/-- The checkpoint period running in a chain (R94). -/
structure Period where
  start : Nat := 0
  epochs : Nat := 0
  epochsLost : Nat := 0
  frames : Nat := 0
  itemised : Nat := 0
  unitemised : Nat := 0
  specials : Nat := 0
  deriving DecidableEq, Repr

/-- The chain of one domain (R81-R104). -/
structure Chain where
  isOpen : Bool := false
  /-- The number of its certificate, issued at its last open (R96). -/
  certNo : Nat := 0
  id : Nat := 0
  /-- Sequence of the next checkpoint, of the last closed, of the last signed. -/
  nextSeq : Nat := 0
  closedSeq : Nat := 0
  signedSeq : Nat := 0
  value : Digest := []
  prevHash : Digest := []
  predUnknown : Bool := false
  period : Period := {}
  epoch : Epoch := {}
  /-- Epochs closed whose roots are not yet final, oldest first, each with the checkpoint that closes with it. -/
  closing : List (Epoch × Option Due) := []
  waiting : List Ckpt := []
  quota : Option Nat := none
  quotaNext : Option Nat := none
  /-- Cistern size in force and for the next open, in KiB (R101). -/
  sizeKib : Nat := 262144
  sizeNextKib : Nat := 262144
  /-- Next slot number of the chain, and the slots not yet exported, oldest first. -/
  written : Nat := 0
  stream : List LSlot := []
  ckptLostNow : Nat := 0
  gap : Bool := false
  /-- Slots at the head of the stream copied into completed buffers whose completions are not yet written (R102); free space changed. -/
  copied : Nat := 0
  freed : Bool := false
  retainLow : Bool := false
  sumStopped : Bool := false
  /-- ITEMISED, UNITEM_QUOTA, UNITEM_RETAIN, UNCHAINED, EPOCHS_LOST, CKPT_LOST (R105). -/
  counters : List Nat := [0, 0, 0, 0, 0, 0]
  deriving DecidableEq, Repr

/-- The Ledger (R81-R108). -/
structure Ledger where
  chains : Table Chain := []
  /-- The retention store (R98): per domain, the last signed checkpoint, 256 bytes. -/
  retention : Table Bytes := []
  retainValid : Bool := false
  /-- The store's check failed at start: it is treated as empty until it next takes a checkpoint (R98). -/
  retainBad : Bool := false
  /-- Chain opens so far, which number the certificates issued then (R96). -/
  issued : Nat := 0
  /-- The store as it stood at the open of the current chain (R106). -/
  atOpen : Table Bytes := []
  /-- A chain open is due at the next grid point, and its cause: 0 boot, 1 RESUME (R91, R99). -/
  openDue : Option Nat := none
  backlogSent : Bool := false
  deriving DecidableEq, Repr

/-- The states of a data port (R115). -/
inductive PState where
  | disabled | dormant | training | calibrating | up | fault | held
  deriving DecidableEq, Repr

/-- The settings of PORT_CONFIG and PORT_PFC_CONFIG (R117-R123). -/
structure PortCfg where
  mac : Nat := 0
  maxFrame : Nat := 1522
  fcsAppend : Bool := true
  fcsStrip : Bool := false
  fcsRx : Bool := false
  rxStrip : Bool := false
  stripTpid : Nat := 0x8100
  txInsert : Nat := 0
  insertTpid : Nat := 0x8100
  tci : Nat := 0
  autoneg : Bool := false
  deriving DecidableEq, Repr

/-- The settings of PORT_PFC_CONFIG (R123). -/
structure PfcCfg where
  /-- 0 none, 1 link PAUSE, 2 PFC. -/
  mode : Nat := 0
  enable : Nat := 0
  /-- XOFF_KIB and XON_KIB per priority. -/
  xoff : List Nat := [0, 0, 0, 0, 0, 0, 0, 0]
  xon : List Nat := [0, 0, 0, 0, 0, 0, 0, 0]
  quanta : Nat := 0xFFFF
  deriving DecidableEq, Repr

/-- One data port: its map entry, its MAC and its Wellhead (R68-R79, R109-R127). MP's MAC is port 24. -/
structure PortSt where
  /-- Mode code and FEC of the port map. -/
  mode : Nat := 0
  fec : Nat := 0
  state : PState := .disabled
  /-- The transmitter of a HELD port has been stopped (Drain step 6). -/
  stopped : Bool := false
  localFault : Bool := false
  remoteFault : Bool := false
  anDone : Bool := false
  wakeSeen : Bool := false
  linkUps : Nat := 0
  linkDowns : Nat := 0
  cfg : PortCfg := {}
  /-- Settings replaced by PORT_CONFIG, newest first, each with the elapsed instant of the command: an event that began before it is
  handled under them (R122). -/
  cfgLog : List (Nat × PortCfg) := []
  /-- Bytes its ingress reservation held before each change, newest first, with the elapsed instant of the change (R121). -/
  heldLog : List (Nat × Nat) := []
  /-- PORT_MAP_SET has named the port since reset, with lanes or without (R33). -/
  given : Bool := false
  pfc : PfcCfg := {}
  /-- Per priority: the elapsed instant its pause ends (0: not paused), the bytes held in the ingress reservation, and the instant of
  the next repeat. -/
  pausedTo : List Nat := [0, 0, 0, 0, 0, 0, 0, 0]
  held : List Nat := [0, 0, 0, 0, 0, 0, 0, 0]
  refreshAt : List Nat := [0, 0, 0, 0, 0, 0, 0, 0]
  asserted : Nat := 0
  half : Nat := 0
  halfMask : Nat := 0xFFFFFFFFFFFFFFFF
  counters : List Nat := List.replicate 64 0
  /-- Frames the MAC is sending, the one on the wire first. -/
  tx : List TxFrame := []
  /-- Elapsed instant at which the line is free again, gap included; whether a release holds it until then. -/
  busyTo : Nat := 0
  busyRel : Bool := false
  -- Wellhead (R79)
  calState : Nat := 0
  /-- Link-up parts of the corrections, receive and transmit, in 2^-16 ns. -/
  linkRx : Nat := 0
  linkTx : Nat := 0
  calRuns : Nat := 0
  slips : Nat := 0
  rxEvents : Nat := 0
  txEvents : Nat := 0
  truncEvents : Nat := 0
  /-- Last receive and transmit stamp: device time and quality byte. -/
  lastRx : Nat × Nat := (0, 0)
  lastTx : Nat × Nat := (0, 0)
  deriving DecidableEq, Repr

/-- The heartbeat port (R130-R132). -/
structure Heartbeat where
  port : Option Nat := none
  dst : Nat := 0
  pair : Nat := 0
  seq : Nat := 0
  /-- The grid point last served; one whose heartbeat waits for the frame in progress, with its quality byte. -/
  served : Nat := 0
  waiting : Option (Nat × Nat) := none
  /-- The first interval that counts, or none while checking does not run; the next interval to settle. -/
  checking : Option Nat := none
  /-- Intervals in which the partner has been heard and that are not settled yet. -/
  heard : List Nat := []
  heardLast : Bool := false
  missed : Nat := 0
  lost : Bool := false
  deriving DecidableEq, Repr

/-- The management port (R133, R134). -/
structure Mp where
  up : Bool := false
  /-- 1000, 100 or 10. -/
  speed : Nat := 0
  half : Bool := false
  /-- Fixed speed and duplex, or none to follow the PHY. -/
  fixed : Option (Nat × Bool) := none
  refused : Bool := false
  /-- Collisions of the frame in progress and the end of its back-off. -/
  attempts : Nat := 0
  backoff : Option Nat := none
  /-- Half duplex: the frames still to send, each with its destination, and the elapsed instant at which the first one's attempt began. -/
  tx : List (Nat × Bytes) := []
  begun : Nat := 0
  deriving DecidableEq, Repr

____________________

=== WHAT THIS TASK INVOLVES ===
Of the entries listed above, reproduce only the lines starting at the line containing "signedSeq : Nat := 0" and ending at the line containing "fault | held". Include both, exactly as they stand.

=== ANSWER TO THIS TASK ===
  signedSeq : Nat := 0
  value : Digest := []
  prevHash : Digest := []
  predUnknown : Bool := false
  period : Period := {}
  epoch : Epoch := {}
  /-- Epochs closed whose roots are not yet final, oldest first, each with the checkpoint that closes with it. -/
  closing : List (Epoch × Option Due) := []
  waiting : List Ckpt := []
  quota : Option Nat := none
  quotaNext : Option Nat := none
  /-- Cistern size in force and for the next open, in KiB (R101). -/
  sizeKib : Nat := 262144
  sizeNextKib : Nat := 262144
  /-- Next slot number of the chain, and the slots not yet exported, oldest first. -/
  written : Nat := 0
  stream : List LSlot := []
  ckptLostNow : Nat := 0
  gap : Bool := false
  /-- Slots at the head of the stream copied into completed buffers whose completions are not yet written (R102); free space changed. -/
  copied : Nat := 0
  freed : Bool := false
  retainLow : Bool := false
  sumStopped : Bool := false
  /-- ITEMISED, UNITEM_QUOTA, UNITEM_RETAIN, UNCHAINED, EPOCHS_LOST, CKPT_LOST (R105). -/
  counters : List Nat := [0, 0, 0, 0, 0, 0]
  deriving DecidableEq, Repr

/-- The Ledger (R81-R108). -/
structure Ledger where
  chains : Table Chain := []
  /-- The retention store (R98): per domain, the last signed checkpoint, 256 bytes. -/
  retention : Table Bytes := []
  retainValid : Bool := false
  /-- The store's check failed at start: it is treated as empty until it next takes a checkpoint (R98). -/
  retainBad : Bool := false
  /-- Chain opens so far, which number the certificates issued then (R96). -/
  issued : Nat := 0
  /-- The store as it stood at the open of the current chain (R106). -/
  atOpen : Table Bytes := []
  /-- A chain open is due at the next grid point, and its cause: 0 boot, 1 RESUME (R91, R99). -/
  openDue : Option Nat := none
  backlogSent : Bool := false
  deriving DecidableEq, Repr

/-- The states of a data port (R115). -/
inductive PState where
  | disabled | dormant | training | calibrating | up | fault | held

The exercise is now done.